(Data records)
+---+

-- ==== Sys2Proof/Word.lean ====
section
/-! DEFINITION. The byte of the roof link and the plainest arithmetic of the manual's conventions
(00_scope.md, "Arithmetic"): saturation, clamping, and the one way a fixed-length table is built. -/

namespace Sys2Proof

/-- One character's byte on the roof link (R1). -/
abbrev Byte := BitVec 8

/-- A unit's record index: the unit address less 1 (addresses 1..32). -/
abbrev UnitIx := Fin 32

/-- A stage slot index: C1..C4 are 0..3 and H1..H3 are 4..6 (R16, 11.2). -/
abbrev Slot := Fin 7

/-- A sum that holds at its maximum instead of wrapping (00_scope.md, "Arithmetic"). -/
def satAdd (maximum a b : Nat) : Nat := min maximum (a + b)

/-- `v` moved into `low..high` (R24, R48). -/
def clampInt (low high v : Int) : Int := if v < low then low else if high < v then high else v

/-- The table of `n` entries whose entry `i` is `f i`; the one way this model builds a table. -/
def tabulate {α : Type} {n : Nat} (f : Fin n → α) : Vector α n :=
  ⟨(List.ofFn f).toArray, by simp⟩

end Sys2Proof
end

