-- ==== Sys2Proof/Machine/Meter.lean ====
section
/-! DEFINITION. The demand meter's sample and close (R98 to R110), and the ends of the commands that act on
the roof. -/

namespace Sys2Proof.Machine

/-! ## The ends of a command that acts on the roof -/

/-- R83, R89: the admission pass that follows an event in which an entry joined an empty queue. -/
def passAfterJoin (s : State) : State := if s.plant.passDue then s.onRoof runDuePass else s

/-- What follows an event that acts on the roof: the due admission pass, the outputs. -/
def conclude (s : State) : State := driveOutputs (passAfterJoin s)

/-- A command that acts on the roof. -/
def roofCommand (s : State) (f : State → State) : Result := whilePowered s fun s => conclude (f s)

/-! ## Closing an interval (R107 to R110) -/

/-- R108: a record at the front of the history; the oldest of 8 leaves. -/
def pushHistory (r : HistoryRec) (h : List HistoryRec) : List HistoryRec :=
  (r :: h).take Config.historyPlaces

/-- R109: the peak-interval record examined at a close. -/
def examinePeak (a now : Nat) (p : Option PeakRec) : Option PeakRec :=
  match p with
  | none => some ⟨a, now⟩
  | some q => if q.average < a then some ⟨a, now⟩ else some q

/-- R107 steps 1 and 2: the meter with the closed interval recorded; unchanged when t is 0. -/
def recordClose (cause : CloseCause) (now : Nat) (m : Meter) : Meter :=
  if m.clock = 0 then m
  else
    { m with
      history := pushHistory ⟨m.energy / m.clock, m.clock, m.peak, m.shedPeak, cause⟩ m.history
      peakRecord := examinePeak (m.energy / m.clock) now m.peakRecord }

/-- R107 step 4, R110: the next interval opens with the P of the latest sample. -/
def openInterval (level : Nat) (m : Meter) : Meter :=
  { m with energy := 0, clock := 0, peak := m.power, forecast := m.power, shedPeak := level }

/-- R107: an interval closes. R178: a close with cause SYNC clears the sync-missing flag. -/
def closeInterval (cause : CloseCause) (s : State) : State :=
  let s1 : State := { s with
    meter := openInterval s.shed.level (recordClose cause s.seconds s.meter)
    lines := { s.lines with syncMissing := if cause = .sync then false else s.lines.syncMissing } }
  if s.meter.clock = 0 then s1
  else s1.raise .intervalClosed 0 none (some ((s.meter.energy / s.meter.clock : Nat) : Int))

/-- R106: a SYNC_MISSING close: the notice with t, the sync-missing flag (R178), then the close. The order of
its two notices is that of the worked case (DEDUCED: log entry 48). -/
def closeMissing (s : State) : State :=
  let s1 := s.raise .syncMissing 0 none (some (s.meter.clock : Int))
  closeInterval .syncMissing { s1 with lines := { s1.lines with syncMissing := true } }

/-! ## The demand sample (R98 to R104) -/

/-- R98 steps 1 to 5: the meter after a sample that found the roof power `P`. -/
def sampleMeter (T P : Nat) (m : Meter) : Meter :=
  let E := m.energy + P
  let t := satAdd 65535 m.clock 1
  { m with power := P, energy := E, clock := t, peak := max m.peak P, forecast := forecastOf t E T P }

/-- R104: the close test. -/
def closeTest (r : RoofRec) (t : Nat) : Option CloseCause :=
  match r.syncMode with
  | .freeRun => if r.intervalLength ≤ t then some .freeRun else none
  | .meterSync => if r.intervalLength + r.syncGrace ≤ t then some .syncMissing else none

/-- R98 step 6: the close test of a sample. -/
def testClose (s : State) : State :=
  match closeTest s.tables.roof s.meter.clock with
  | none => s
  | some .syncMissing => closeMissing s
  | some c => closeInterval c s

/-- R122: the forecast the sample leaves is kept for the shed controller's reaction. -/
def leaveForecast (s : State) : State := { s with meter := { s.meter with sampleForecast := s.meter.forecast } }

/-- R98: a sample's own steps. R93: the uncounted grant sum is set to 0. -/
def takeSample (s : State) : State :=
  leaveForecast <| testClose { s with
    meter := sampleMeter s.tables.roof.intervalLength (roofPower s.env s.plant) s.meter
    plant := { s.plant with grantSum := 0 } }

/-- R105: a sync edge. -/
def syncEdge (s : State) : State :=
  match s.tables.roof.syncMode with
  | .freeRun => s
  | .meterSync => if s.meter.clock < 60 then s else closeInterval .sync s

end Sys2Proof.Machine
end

+---+

What is needed -
With the line containing "empty queue. -/" as the last one, please set down exactly the lines of the records above from their very first line, and nothing more.

Solution -
-- ==== Sys2Proof/Word.lean ====
section
/-! DEFINITION. The byte of the roof link and the plainest arithmetic of the manual's conventions
(00_scope.md, "Arithmetic"): saturation, clamping, and the one way a fixed-length table is built. -/

namespace Sys2Proof

/-- One character's byte on the roof link (R1). -/
abbrev Byte := BitVec 8

/-- A unit's record index: the unit address less 1 (addresses 1..32). -/
abbrev UnitIx := Fin 32

/-- A stage slot index: C1..C4 are 0..3 and H1..H3 are 4..6 (R16, 11.2). -/
abbrev Slot := Fin 7

/-- A sum that holds at its maximum instead of wrapping (00_scope.md, "Arithmetic"). -/
def satAdd (maximum a b : Nat) : Nat := min maximum (a + b)

/-- `v` moved into `low..high` (R24, R48). -/
def clampInt (low high v : Int) : Int := if v < low then low else if high < v then high else v

/-- The table of `n` entries whose entry `i` is `f i`; the one way this model builds a table. -/
def tabulate {α : Type} {n : Nat} (f : Fin n → α) : Vector α n :=
  ⟨(List.ofFn f).toArray, by simp⟩

end Sys2Proof
end

-- ==== Sys2Proof/Machine/Meter.lean ====
section
/-! DEFINITION. The demand meter's sample and close (R98 to R110), and the ends of the commands that act on
the roof. -/

namespace Sys2Proof.Machine

/-! ## The ends of a command that acts on the roof -/

/-- R83, R89: the admission pass that follows an event in which an entry joined an empty queue. -/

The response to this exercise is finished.